All V1 examples reside in the package io.datahubproject.examples under the metadata-integration/java/examples module.
Usage
To run these examples against a local DataHub instance:
# Ensure DataHub is running on localhost:8080
# Then compile and run any example:
cd metadata-integration/java/examples
../../../gradlew run -PmainClass=io.datahubproject.examples.DatasetAdd
Each example contains a main method and connects to DataHub via the RestEmitter client, typically configured with:
RestEmitter emitter = RestEmitter.create(b -> b.server("http://localhost:8080").token(token));
Some newer V1 examples (such as DataFlowCreateExample and DataFlowFullExample) use the DataHubClientV2 client but are classified as V1 because they reside in the top-level examples package.
Code Reference
Source Location
All V1 example files are located at:
metadata-integration/java/examples/src/main/java/io/datahubproject/examples/
Files:
DataFlowCreateExample.java(128 lines)DataFlowFullExample.java(267 lines)DataJobLineageAdd.java(63 lines)DatasetAdd.java(93 lines)DatasetCustomPropertiesAdd.java(49 lines)DatasetCustomPropertiesAddRemove.java(49 lines)DatasetCustomPropertiesReplace.java(48 lines)DatasetStructuredPropertiesUpdate.java(79 lines)FormCreate.java(68 lines)FormUpdate.java(57 lines)StructuredPropertyUpsert.java(102 lines)TagCreate.java(35 lines)
Example Catalog
| Example | Entity Type | Operation | SDK Pattern | File |
|---|---|---|---|---|
| DataFlow Create | DataFlow | Create (basic) | DataHubClientV2 / Fluent Builder | DataFlowCreateExample.java
|
| DataFlow Full | DataFlow | Create (comprehensive) | DataHubClientV2 / Fluent Builder | DataFlowFullExample.java
|
| DataJob Lineage Add | DataJob | Patch (add lineage) | PatchBuilder | DataJobLineageAdd.java
|
| Dataset Add | Dataset | Upsert (schema metadata) | MCP Wrapper | DatasetAdd.java
|
| Dataset Custom Properties Add | Dataset | Patch (add properties) | PatchBuilder | DatasetCustomPropertiesAdd.java
|
| Dataset Custom Properties Add/Remove | Dataset | Patch (add and remove) | PatchBuilder | DatasetCustomPropertiesAddRemove.java
|
| Dataset Custom Properties Replace | Dataset | Patch (replace all) | PatchBuilder | DatasetCustomPropertiesReplace.java
|
| Dataset Structured Properties Update | Dataset | Patch (structured props) | PatchBuilder | DatasetStructuredPropertiesUpdate.java
|
| Form Create | Form | Upsert (create form) | MCP Wrapper | FormCreate.java
|
| Form Update | Form | Patch (update form) | PatchBuilder | FormUpdate.java
|
| Structured Property Upsert | Structured Property | Upsert (create/update) | PatchBuilder | StructuredPropertyUpsert.java
|
| Tag Create | Tag | Upsert (create tag) | MCP Wrapper | TagCreate.java
|
Common Patterns
Pattern 1: MetadataChangeProposalWrapper (Full Aspect Upsert)

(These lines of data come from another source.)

-- ==== Sys2Proof/Tests/Slice0.lean ====
section
/-! SUPPORT. The model's own tests: ill-formed words that the checks refuse, words written out from the spec's encodings, one
small step for each shape of instruction, and for every statement with hypotheses a concrete state that meets them. -/

namespace Sys2Proof.Tests

-- one test after another: each holds a thread of its own while the kernel evaluates it
set_option Elab.async false

open Sys2Proof Sys2Proof.Machine

/-! ### Well-formedness: one ill-formed term for each check, beside a well-formed neighbour -/

theorem test_wf_roles : [Instr.add false false (.v 1) (.rsv 0xF9) .na, .add false false .na (.v 1) (.v 2),
    .add false false (.b 1) (.v 1) (.v 2), .redAdd false (.v 0) (.v 1), .redAdd false (.s 0) (.s 1), .redAdd false (.s 0) .na,
    .lidx false false (.s 3), .accw false (.v 3) (.v 4) 0, .accw false (.s 3) (.s 4) 0, .spld false false (.v 1) .na 0,
    .rtag false (.v 63) 1, .rtag false (.s 3) 1, .rtag false (.v 192) 1].all (fun i => !i.wf) = true := by decide

theorem test_wf_roles_good : [Instr.add false false (.v 1) (.s 2) .na, .add false false (.s 1) (.b 1) (.v 2),
    .redAdd false (.s 0) (.v 1), .redAdd false (.s 0) (.b 2), .lidx false false (.v 3), .accw false (.s 3) (.v 4) 0,
    .spld false false (.v 1) (.s 3) 0, .rtag false (.v 64) 1, .rtag false (.v 191) 4].all (fun i => i.wf) = true := by decide

theorem test_wf_fields : [Instr.cmp false 9 0 (.v 1) (.v 2), .dot false (.s 55) (.v 1) (.v 2), .ld false false (.v 1) (.v 3) (.s 1),
    .st false (.v 1) (.v 3) (.s 1), .ldfe (.v 1) (.v 3) 0, .stfe false (.v 1) (.v 3) (.s 1), .wfeFull (.v 3), .wfeEmpty (.v 3),
    .ldo false false (.v 1) (.v 2) 2 1, .ldo false false (.v 1) (.v 2) 1 0, .ldo false false (.v 1) (.v 3) 0 0,
    .sto false (.v 1) (.v 2) 1 1, .sto false (.v 1) (.v 2) 2 0, .sto false (.v 1) (.v 3) 0 0, .fence false 0 1, .fence false 1 0,
    .bra false 7 0 0, .bra false 6 1 0, .ift false 0 3 0, .jmp false (.v 3)].all (fun i => !i.wf) = true := by decide

theorem test_wf_fields_atomics : [Instr.aadd false false (.v 1) (.v 2) 0 1, .amin false false (.v 1) (.v 2) 3 0,
    .amax false false (.v 1) (.v 3) 0 0, .aand false false (.v 1) (.v 3) 0 0, .aor false false (.v 1) (.v 2) 0 1,
    .axor false false (.v 1) (.v 3) 0 0, .axch false false (.v 1) (.v 2) 1 0, .acas false false (.v 1) (.v 3) 0 0,
    .acas false false (.s 55) (.s 2) 0 0].all (fun i => !i.wf) = true := by decide

theorem test_wf_fields_units : [Instr.tlread false (.s 55) 0, .redAdd false (.s 55) (.v 1), .redMin false (.s 55) (.v 1),
    .redMax false (.s 55) (.v 1), .redAnd false (.s 55) (.v 1), .redOr false (.s 55) (.v 1), .redCnt false (.s 55) (.v 1),
    .matchLanes false (.v 1) (.v 2), .slotc 0 3 0 4, .slotc 0 2 1 4, .prune false 0 1 0, .prune false 0 1 5,
    .topkR false 15 0 0 0, .topkC false 15 0 0 0, .rqpush false (.v 1) (.v 2) 0, .rqpush false (.v 2) (.v 1) 0,
    .spcnt false (.s 55) 0, .texp false false (.v 1) (.v 3) 0, .tback false (.v 3) 0 0, .tback false (.s 3) 0 0,
    .trd false (.v 189) (.v 1) 0, .trd false (.s 53) (.s 1) 0, .bar (.v 3), .barArr false false (.s 1) (.v 3),
    .rtag false (.v 64) 0, .rtag false (.v 64) 5, .sealRange false false (.s 1) (.s 55), .item false (.v 2) (.v 3),
    .item false (.v 3) (.v 2), .gid false false (.s 1) 15, .csrr false false (.s 1) 5, .csrw false 0x12 (.s 1)].all
      (fun i => !i.wf) = true := by decide

/-! ### Decoding: words written out from the tables of 03 and of the instructions' own sections -/

/-- The word decodes to the instruction. -/
def reads (p : Nat × Instr) : Bool := (decode (BitVec.ofNat 32 p.1)).toOption == some p.2

/- The words below are the spec's own worked lines (the listings of 04 to 25), with the instruction that the line names. -/

theorem test_decode_arithmetic : [(0xE040FDFE, Instr.add false false (.v 64) (.b 0) (.b 1)), (0xE0C6C0C6, .add false false (.s 6) (.s 0) (.s 6)),
    (0x0C0B170D, .fma false false (.v 11) (.v 23) (.v 13)), (0x090001C5, .mul false true (.v 0) (.v 1) (.s 5)),
    (0x1C16DAD8, .div false false (.v 22) (.s 26) (.s 24)), (0x20D5D4C5, .and false false (.s 21) (.s 20) (.s 5)),
    (0x380504C2, .coal false false (.v 5) (.v 4) (.s 2)), (0x3C08C1C3, .cmp false 1 0 (.s 1) (.s 3)),
    (0x3C12CECF, .cmp false 2 2 (.s 14) (.s 15)), (0x4004C103, .sel false false (.v 4) (.s 1) (.v 3)),
    (0x4ACA0102, .dot true (.s 10) (.v 1) (.v 2)), (0x4C0B0103, .lrd false false (.v 11) (.v 1) (.v 3)),
    (0x70C8FFC0, .addi false false (.s 8) 0xFFC0), (0x68093FC0, .li false false (.v 9) 0x3FC0),
    (0x6CC18000, .lih false false (.s 1) 0x8000), (0x7A060510, .cvt true false (.v 6) (.v 5) 0x10),
    (0x74444400, .mode false 0x444400)].all reads = true := by decide +kernel

theorem test_decode_lanes : [(0xC4C40100, Instr.redAdd false (.s 4) (.v 1)), (0xC4C60105, .redCnt false (.s 6) (.v 1)),
    (0xC4020108, .scanAdd false false (.v 2) (.v 1)), (0xC4040110, .matchLanes false (.v 4) (.v 1)),
    (0xC4C80018, .voteT false false (.s 8) 0), (0xC4C9001A, .voteU false false (.s 9) 0), (0xC4090020, .lidx false false (.v 9)),
    (0xC40A0147, .bcast false false (.v 10) (.v 1) 7), (0xC802C100, .mov false false (.v 2) (.s 1)),
    (0xC8171601, .neg false false (.v 23) (.v 22)), (0xC8020403, .isna false 2 (.v 4)),
    (0xD8031170, .qand false 3 2 1), (0xD8040374, .qisU false 4 3), (0xDC000000, .nop false)].all reads = true := by decide +kernel

theorem test_decode_memory : [(0x500402C3, Instr.ld false false (.v 4) (.v 2) (.s 3)), (0x560402C3, .st true (.v 4) (.v 2) (.s 3)),
    (0x5A06CA01, .ldfe (.v 6) (.s 10) 1), (0x5C06CACB, .stfe false (.v 6) (.s 10) (.s 11)),
    (0x6004C642, .ldo false false (.v 4) (.s 6) 1 2), (0x6404C683, .sto false (.v 4) (.s 6) 2 3),
    (0xA00802C6, .aadd false false (.v 8) (.v 2) 3 6), (0xB8CAC242, .acas false false (.s 10) (.s 2) 1 2),
    (0x7E000086, .fence true 2 6), (0xD600CA91, .wfeEmpty (.s 10)), (0xD803C460, .shld false 3 (.s 4)),
    (0xD8E2C762, .shset false 14 2 (.s 7)), (0xD00A0012, .spadd false (.v 10) (.v 0) 2), (0xD00C0002, .spld false false (.v 12) (.v 0) 2),
    (0xD008000A, .spst false (.v 8) (.v 0) 2), (0xD0C40022, .spcnt false (.s 4) 2),
    (0xD20EC61A, .spit true (.v 14) (.s 6) 2)].all reads = true := by decide +kernel

theorem test_decode_engines : [(0xC0210608, Instr.copyGth false 2 1 0 6), (0xC0210000, .copyIn false 2 1 0), (0xC001690C, .copyMig false 1 3 9),
    (0xC0210001, .copyOut false 2 1 0), (0xC0342004, .copyRdAdd false 3 4 1), (0xC0564C40, .fetch false 5 6 2 12),
    (0xC2C80062, .tlread true (.s 8) 0), (0xC2000761, .tlwait 0 7), (0xCC630981, .topkC false 6 3 0 9),
    (0xCC422680, .topkR false 4 2 1 6), (0xCC0A0CA2, .rqpush false (.v 10) (.v 12) 2), (0xCEC5C4AA, .rqwait false (.s 5) (.s 4) 2),
    (0xD0C20040, .tnew false false (.s 2) 0), (0xD00A0048, .tdesc false false (.v 10) 0), (0xD0C2C450, .texp false false (.s 2) (.s 4) 0),
    (0xD00A0058, .tback false (.v 10) 0 0), (0xD001C360, .treuse false 1 (.s 3) 0), (0xD00C0A68, .trd false (.v 12) (.v 10) 0),
    (0xD0C5C670, .tgrow false false (.s 5) (.s 6) 0)].all reads = true := by decide +kernel

theorem test_decode_matrix : [(0xCE242200, Instr.slotc 2 1 0 0x22), (0xCE000100, .slotc 0 0 0 0x01), (0xCC01C304, .slotl false 0 1 (.s 3)),
    (0xCC25C605, .slott false 2 5 (.s 6)), (0xCC20C402, .slotw false 2 (.s 4)), (0xCC000001, .slotr false 0),
    (0xCC000208, .prune false 0 0 2), (0xCC030013, .accz false 1 1 3), (0xCC000010, .accz false 0 0 0),
    (0xCC010020, .mmaS false 0 1 0), (0xCC210027, .mmaX false 2 1 3), (0xCC010028, .mmaSp false 0 1 0 0),
    (0xCC010129, .mmaSp false 0 1 1 1), (0xCC463E32, .mmav false 4 6 1 7 1 2), (0xCC04C340, .accr false false (.v 4) (.s 3) 0),
    (0xCCC70444, .accw false (.s 7) (.v 4) 0)].all reads = true := by decide +kernel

The MCP Wrapper pattern is used when you want to set or replace an entire aspect on an entity. It constructs a MetadataChangeProposalWrapper with a builder, specifying the entity type, URN, and the aspect object. This is the simplest approach for creating new entities with initial metadata.
Key classes:
datahub.event.MetadataChangeProposalWrapperdatahub.client.rest.RestEmitter- Various aspect classes from
com.linkedin.*
Typical flow:
// 1. Construct the aspect object
SomeAspect aspect = new SomeAspect().setField1("value1").setField2("value2");
// 2. Build the MCP wrapper
MetadataChangeProposalWrapper mcpw =
MetadataChangeProposalWrapper.builder()
.entityType("dataset")
.entityUrn("urn:li:dataset:(urn:li:dataPlatform:hive,my_table,PROD)")
.upsert()
.aspect(aspect)
.build();
// 3. Emit via RestEmitter
RestEmitter emitter = RestEmitter.create(b -> b.server("http://localhost:8080").token(token));
Future<MetadataWriteResponse> response = emitter.emit(mcpw, null);
System.out.println(response.get().getResponseContent());
Pattern 2: PatchBuilder (Incremental Field-Level Updates)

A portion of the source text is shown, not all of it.